I am trying to run a function that is similar to Google's PageRank algorithm (for non-commercial purposes, of course). Here is the Python code; note that a[0] is the only thing that matters here, and a[0] contains an n x n matrix such as [[0,1,1],[1,0,1],[1,1,0]]. Also, you can find where I got this code from on Wikipedia:
def GetNodeRanks(a): # graph, names, size
numIterations = 10
adjacencyMatrix = copy.deepcopy(a[0])
b = [1]*len(adjacencyMatrix)
tmp = [0]*len(adjacencyMatrix)
for i in range(numIterations):
for j in range(len(adjacencyMatrix)):
tmp[j] = 0
for k in range(len(adjacencyMatrix)):
tmp[j] = tmp[j] + adjacencyMatrix[j][k] * b[k]
norm_sq = 0
for j in range(len(adjacencyMatrix)):
norm_sq = norm_sq + tmp[j]*tmp[j]
norm = math.sqrt(norm_sq)
for j in range(len(b)):
b[j] = tmp[j] / norm
print b
return b
When I run this implementation (on a matrix much larger than a 3 x 3 matrix, n.b.), it does not yield enough precision to calculate the ranks in a way that allows me to compare them usefully. So I tried this instead:
from decimal import *
getcontext().prec = 5
def GetNodeRanks(a): # graph, names, size
numIterations = 10
adjacencyMatrix = copy.deepcopy(a[0])
b = [Decimal(1)]*len(adjacencyMatrix)
tmp = [Decimal(0)]*len(adjacencyMatrix)
for i in range(numIterations):
for j in range(len(adjacencyMatrix)):
tmp[j] = Decimal(0)
for k in range(len(adjacencyMatrix)):
tmp[j] = Decimal(tmp[j] + adjacencyMatrix[j][k] * b[k])
norm_sq = Decimal(0)
for j in range(len(adjacencyMatrix)):
norm_sq = Decimal(norm_sq + tmp[j]*tmp[j])
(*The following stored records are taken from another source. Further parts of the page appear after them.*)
-- ==== Sys2Proof/Laws/Passes.lean ====
section
/-! SUPPORT. What the work of one pass can change, and that the end of a pass ends it: release, the end of a pass,
retries (R45, R53, R57, R58). -/

namespace Sys2Proof.Machine

/-! ### The frame of one pass -/

theorem State.passFrame_refl (s : State) (c : ContextNo) : s.passFrame s c :=
  ⟨rfl, fun _ _ h => h, fun _ _ _ h _ => by rw [h]; rfl⟩

theorem State.passFrame_trans {s t u : State} {c : ContextNo} (h : s.passFrame t c) (k : t.passFrame u c) :
    s.passFrame u c := by
  obtain ⟨h1, h2, h3⟩ := h
  obtain ⟨k1, k2, k3⟩ := k
  refine ⟨by rw [k1, h1], fun d hd hs => k2 d hd (h2 d hd hs), fun d y hd hs hy => ?_⟩
  have ht := h3 d y hd hs hy
  cases hx : t.context d with
  | none => rw [hx] at ht; cases ht
  | some x =>
    rw [hx, Option.map_some, Option.some.injEq] at ht
    have hst : x.state = y.state := by
      show x.apart.state = y.apart.state
      rw [ht]
    rw [k3 d x hd hx (by rw [hst]; exact hy), ht]

/-- Work on jobs alone is inside the frame of any pass. -/
theorem JobsOnly.passFrame {s t : State} (h : JobsOnly s t) (c : ContextNo) : s.passFrame t c := by
  refine ⟨?_, fun d _ hs => h.context_none hs, fun d y _ hs _ => ?_⟩
  · rw [h.rest]
    dsimp only
    rw [h.keys]
  · rw [h.contexts d, hs]
    rfl

/-- An update that leaves every other context, and writes only what the frame allows. -/
theorem State.passFrame_of {s t : State} {c : ContextNo}
    (h : t = { s with
        passes := t.passes, cipher := t.cipher, air := t.air, recent := t.recent, events := t.events
        lane := { s.lane with responses := t.lane.responses, reports := t.lane.reports } })
    (hc : ∀ d, d ≠ c → t.context d = s.context d) : s.passFrame t c := by
  have hk : t.keys = s.keys := by rw [h]
  refine ⟨?_, fun d hd hs => by rw [hc d hd, hs], fun d y hd hs _ => by rw [hc d hd, hs]; rfl⟩
  rw [hk]
  exact h

theorem State.raise_passFrame (s : State) (v : Event) (c : ContextNo) : s.passFrame (s.raise v) c :=
  State.passFrame_of (by rw [State.raise_eq]) fun d _ => by unfold State.context; rw [State.raise_passes]

theorem State.setContext_passFrame (s : State) (c : ContextNo) (x : Option Context) :
    s.passFrame (s.setContext c x) c :=
  State.passFrame_of rfl fun _ hd => by rw [State.context_setContext, if_neg hd]

theorem State.modContext_passFrame (s : State) (c : ContextNo) (f : Context → Context) :
    s.passFrame (s.modContext c f) c :=
  s.setContext_passFrame c _

theorem State.withdrawFrames_passFrame (s : State) (d c : ContextNo) : s.passFrame (s.withdrawFrames d) c :=
  State.passFrame_of rfl fun _ _ => rfl

theorem State.offerStep_passFrame (s : State) (d : ContextNo) (z : ZoneNo) (f : StepFrame) (c : ContextNo) :
    s.passFrame (s.offerStep d z f) c :=
  State.passFrame_of rfl fun _ _ => rfl

theorem State.offerClose_passFrame (s : State) (z : ZoneNo) (tag : TagNumber) (ok : Bool) (c : ContextNo) :
    s.passFrame (s.offerClose z tag ok) c := by
  unfold State.offerClose
  split
  · exact State.passFrame_of rfl fun _ _ => rfl
  · exact s.raise_passFrame _ _

theorem State.handRecent_passFrame (s : State) (x : Context) (r : PassResult) (c : ContextNo) :
    s.passFrame (s.handRecent x r) c := by
  unfold State.handRecent
  split
  · exact State.passFrame_of rfl fun _ _ => rfl
  · exact s.passFrame_refl c

/-- The release of the pass itself, or of one that has ended (R57). -/
theorem State.release_passFrame {s : State} {d : ContextNo} {x : Context} (hs : s.context d = some x)
    (hx : x.state = .done) (c : ContextNo) : s.passFrame (s.release d x) c := by
  refine ⟨rfl, fun e _ he => ?_, fun e y _ he hy => ?_⟩
  · show (State.setContext _ d none).context e = none
    rw [State.context_setContext]
    split
    · rfl
    · exact he
  · show ((State.setContext _ d none).context e).map _ = _
    rw [State.context_setContext, if_neg]
    · exact congrArg (Option.map Context.apart) he
    · rintro rfl
      rw [hs, Option.some.injEq] at he
      exact hy (he ▸ hx)

theorem State.stall_passFrame (s : State) (d c : ContextNo) : s.passFrame (s.stall d) c := by
  unfold State.stall
  split
  · exact s.passFrame_refl c
  · exact State.passFrame_trans (t := { s with passes := { s.passes with stalled := s.passes.stalled ++ [d] } })
      (State.passFrame_of rfl fun _ _ => rfl) (State.raise_passFrame _ _ _)

/-- Releases free contexts that have ended, and touch no other pass (R57, R58). -/
theorem State.releaseHeads_passFrame (k : Nat) (z : ZoneNo) (s : State) (c : ContextNo) :
    s.passFrame (s.releaseHeads k z) c := by
  induction k generalizing s with
  | zero => exact s.passFrame_refl c
  | succ k ih =>
    unfold State.releaseHeads
    split
    · exact s.passFrame_refl c
    · split
      · exact s.passFrame_refl c
      · split
        · rename_i x hs hd
          split
          · exact State.passFrame_trans (State.release_passFrame hs hd.1 c) (ih _)
          · exact s.stall_passFrame _ _
        · exact s.passFrame_refl c

theorem State.attemptRelease_passFrame (s : State) (z : ZoneNo) (c : ContextNo) :
    s.passFrame (s.attemptRelease z) c :=
  State.releaseHeads_passFrame _ _ _ _

/-- The end of a pass touches no other pass that goes on (R53). -/
theorem State.endPass_passFrame (s : State) (c : ContextNo) (r : PassResult) : s.passFrame (s.endPass c r) c := by
  unfold State.endPass
  split
  · exact s.passFrame_refl c
  · rename_i x _
    refine State.passFrame_trans ?_ (State.attemptRelease_passFrame _ _ _)
    refine State.passFrame_trans ?_ (State.modContext_passFrame _ _ _)
    refine State.passFrame_trans ?_ (State.handRecent_passFrame _ _ _ _)
    refine State.passFrame_trans ?_ (State.offerClose_passFrame _ _ _ _ _)
    have h : s.passFrame ((s.setContext c (some { x with
        result := some r, doneTick := some s.clock.laneTime, stepFrame := none,
        stepDeadline := none })).withdrawFrames c) c :=
      State.passFrame_trans (s.setContext_passFrame c _) (State.withdrawFrames_passFrame _ _ _)
    split
    · exact State.passFrame_trans h ((State.dropQueuedJob_jobsOnly _ _).passFrame c)
    · exact h

theorem State.queueStep_passFrame (s : State) (c : ContextNo) : s.passFrame (s.queueStep c) c := by
  unfold State.queueStep
  split
  · split
    · exact s.offerStep_passFrame _ _ _ _
    · exact s.passFrame_refl c
  · exact s.passFrame_refl c

theorem State.retryOrEnd_passFrame (s : State) (c : ContextNo) : s.passFrame (s.retryOrEnd c) c := by
  unfold State.retryOrEnd
  split
  · exact s.passFrame_refl c
  · split
    · exact State.passFrame_trans (s.setContext_passFrame c _) (State.queueStep_passFrame _ _)
    · exact s.endPass_passFrame _ _

theorem State.issueFor_passFrame (s : State) (c : ContextNo) (kind : JobKind) (key : KeyId) (input : List Block) :
    s.passFrame (s.issueFor c kind key input) c :=
  (s.issueFor_jobsOnly c kind key input).passFrame c

theorem State.endNoWrite_passFrame (s : State) (c : ContextNo) : s.passFrame (s.endNoWrite c) c :=
  State.passFrame_trans (s.modContext_passFrame c _) (State.endPass_passFrame _ _ _)

theorem State.compose_passFrame (s : State) (c : ContextNo) : s.passFrame (s.compose c) c := by
  unfold State.compose
  (repeat' split) <;> first
    | exact s.passFrame_refl c
    | exact s.endNoWrite_passFrame c
    | exact State.passFrame_trans (s.setContext_passFrame c _) (State.issueFor_passFrame _ _ _ _ _)

theorem State.afterCheck_passFrame (s : State) (c : ContextNo) : s.passFrame (s.afterCheck c) c := by
  unfold State.afterCheck
  (repeat' split) <;> first
    | exact s.passFrame_refl c
    | exact s.endPass_passFrame c _
    | exact s.compose_passFrame c

theorem State.settleCheck_passFrame (s : State) (c : ContextNo) (o : RecordCheck) :
    s.passFrame (s.settleCheck c o) c :=
  State.passFrame_trans (s.modContext_passFrame c _) (State.afterCheck_passFrame _ _)

theorem State.recordCheck_passFrame (s : State) (c : ContextNo) (x : Context) :
    s.passFrame (s.recordCheck c x) c := by
  unfold State.recordCheck
  (repeat' split) <;> first
    | exact s.settleCheck_passFrame c _
    | exact State.issueFor_passFrame _ _ _ _ _

theorem State.taVerified_passFrame (s : State) (c : ContextNo) (x : Context) :
    s.passFrame (s.taVerified c x) c := by
  unfold State.taVerified
  dsimp only
  split
  · exact State.passFrame_trans (s.setContext_passFrame c _) (State.recordCheck_passFrame _ _ _)
  · exact State.passFrame_trans (s.setContext_passFrame c _) (State.afterCheck_passFrame _ _)

/-! ### A pass that has ended stays ended (R53, R57) -/

theorem JobsOnly.ended {s t : State} (h : JobsOnly s t) {c : ContextNo} {x : Context} {r : PassResult} {tick : Tick}
    (he : s.ended c x r tick) : t.ended c x r tick := by
  rcases he with ⟨y, hy, h1, h2, h3, h4, h5⟩ | ⟨hn, hp⟩
  · obtain ⟨j, hj⟩ := h.context_some hy
    exact .inl ⟨_, hj, h1, h2, h3, h4, h5⟩
  · exact .inr ⟨h.context_none hn, by rw [h.lane]; exact hp⟩

/-- Releases keep a pass ended: its report stands once its context is FREE (R57). -/
theorem State.ended_releaseHeads (k : Nat) (z : ZoneNo) {s : State} {c : ContextNo} {x : Context} {r : PassResult}
    {tick : Tick} (he : s.ended c x r tick) : (s.releaseHeads k z).ended c x r tick := by
  induction k generalizing s with
  | zero => exact he
  | succ k ih =>
    unfold State.releaseHeads
    split
    · exact he
    · rename_i d l _
      split
      · exact he
      · rename_i y hy
        split
        · split
          · refine ih ?_
            by_cases hd : d = c
            · subst hd
              rcases he with ⟨w, hw, -, h2, h3, h4, h5⟩ | ⟨hn, -⟩
              · rw [hy, Option.some.injEq] at hw
                subst hw
                refine .inr ⟨State.context_setContext_self _ _ _, y.report (y.result.getD .abandoned),
                  List.mem_append_right _ (List.mem_singleton_self _), ?_, ?_, h4, h5⟩
                · show y.result.getD .abandoned = r
                  rw [h2]; rfl
                · show y.doneTick.getD 0 = tick
                  rw [h3]; rfl
              · rw [hy] at hn; cases hn
            · have hc : (s.release d y).context c = s.context c := by
                show (State.setContext _ d none).context c = _
                rw [State.context_setContext, if_neg (fun h => hd h.symm)]
                rfl
              rcases he with ⟨w, hw, h1⟩ | ⟨hn, p, hp, h1⟩
              · exact .inl ⟨w, by rw [hc, hw], h1⟩
              · exact .inr ⟨by rw [hc, hn], p, List.mem_append_left _ hp, h1⟩
          · have hc : (s.stall d).context c = s.context c := by
              unfold State.stall State.context
              split
              · rfl
              · rw [State.raise_passes]
            have hr : (s.stall d).lane.reports = s.lane.reports := by
              unfold State.stall
              split
              · rfl
              · rw [State.raise_reports]
            rcases he with ⟨w, hw, h1⟩ | ⟨hn, p, hp, h1⟩
            · exact .inl ⟨w, by rw [hc, hw], h1⟩
            · exact .inr ⟨by rw [hc, hn], p, by rw [hr]; exact hp, h1⟩
        · exact he

theorem State.offerClose_context (s : State) (z : ZoneNo) (tag : TagNumber) (ok : Bool) (c : ContextNo) :
    (s.offerClose z tag ok).context c = s.context c := by
  unfold State.offerClose State.context
  split
  · rfl
  · rw [State.raise_passes]

theorem State.handRecent_context (s : State) (x : Context) (r : PassResult) (c : ContextNo) :
    (s.handRecent x r).context c = s.context c := by
  unfold State.handRecent
  split <;> rfl

/-- The end of a pass ends it (R53). -/
theorem State.endPass_ended {s : State} {c : ContextNo} {x : Context} (hs : s.context c = some x) (r : PassResult) :
    (s.endPass c r).ended c x r s.clock.laneTime := by
  unfold State.endPass
  rw [hs]
  refine State.ended_releaseHeads _ _ (.inl ?_)
  have key : ∃ j, (if x.jobQueued then
      ((s.setContext c (some { x with
        result := some r, doneTick := some s.clock.laneTime, stepFrame := none,
        stepDeadline := none })).withdrawFrames c).dropQueuedJob c
      else (s.setContext c (some { x with
        result := some r, doneTick := some s.clock.laneTime, stepFrame := none,
        stepDeadline := none })).withdrawFrames c).context c = some { x with
          result := some r, doneTick := some s.clock.laneTime, stepFrame := none, stepDeadline := none,
          currentJob := j } := by
    have hc : ((s.setContext c (some { x with
        result := some r, doneTick := some s.clock.laneTime, stepFrame := none,
        stepDeadline := none })).withdrawFrames c).context c = _ := State.context_setContext_self _ _ _
    split
    · exact (State.dropQueuedJob_jobsOnly _ _).context_some hc
    · exact ⟨x.currentJob, hc⟩
  obtain ⟨j, hj⟩ := key
  refine ⟨{ x with
    result := some r, doneTick := some s.clock.laneTime, stepFrame := none, stepDeadline := none, currentJob := j,
    state := .done }, ?_, rfl, rfl, rfl, rfl, rfl⟩
  rw [State.context_modContext, if_pos rfl, State.handRecent_context, State.offerClose_context, hj]
  rfl

/-! ### What the end of a pass hands on (R15, R53) -/

theorem State.release_air (s : State) (d : ContextNo) (x : Context) : (s.release d x).air = s.air.withdraw d := rfl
norm = Decimal(norm_sq).sqrt
for j in range(len(b)):
b[j] = Decimal(tmp[j] / norm)
print b
return b
Even at this unhelpfully low precision, the code was extremely slow and never finished running in the time I sat waiting for it to run. Previously, the code was quick but insufficiently precise.
Is there a sensible/easy way to make the code run quickly and precisely at the same time?
Few tips for speeding up:
optimize code inside of loops
move all things out of inner loop up, if possible.
do not recompute, what is already known, use variables
do not do things, which are not necessary, skip them
consider using list comprehension, it is often a bit faster
stop optimizing as soon as it gets acceptable speed
Walking through your code:
from decimal import *
getcontext().prec = 5
def GetNodeRanks(a): # graph, names, size
# opt: pass in directly a[0], you do not use the rest
numIterations = 10
adjacencyMatrix = copy.deepcopy(a[0])
#opt: why copy.deepcopy? You do not modify adjacencyMatric
b = [Decimal(1)]*len(adjacencyMatrix)
# opt: You often call Decimal(1) and Decimal(0), it takes some time
# do it only once like
# dec_zero = Decimal(0)
# dec_one = Decimal(1)
# prepare also other, repeatedly used data structures
# len_adjacencyMatrix = len(adjacencyMatrix)
# adjacencyMatrix_range = range(len_ajdacencyMatrix)
# Replace code with pre-calculated variables yourself
tmp = [Decimal(0)]*len(adjacencyMatrix)
for i in range(numIterations):
for j in range(len(adjacencyMatrix)):
tmp[j] = Decimal(0)
for k in range(len(adjacencyMatrix)):
tmp[j] = Decimal(tmp[j] + adjacencyMatrix[j][k] * b[k])
norm_sq = Decimal(0)
for j in range(len(adjacencyMatrix)):
norm_sq = Decimal(norm_sq + tmp[j]*tmp[j])
norm = Decimal(norm_sq).sqrt #is this correct? I woudl expect .sqrt()
for j in range(len(b)):
b[j] = Decimal(tmp[j] / norm)
print b
return b
Now few samples of how can be list processing optimized in Python.
Using sum, change:
norm_sq = Decimal(0)
for j in range(len(adjacencyMatrix)):
norm_sq = Decimal(norm_sq + tmp[j]*tmp[j])
to:
norm_sq = sum(val*val for val in tmp)
A bit of list comprehension:
Change:
for j in range(len(b)):
b[j] = Decimal(tmp[j] / norm)
change to:
b = [Decimal(tmp_itm / norm) for tmp_itm in tmp]
If you get this coding style, you will be able optimizing the initial loops too and will probably find, that some of pre-calculated variables are becoming obsolete.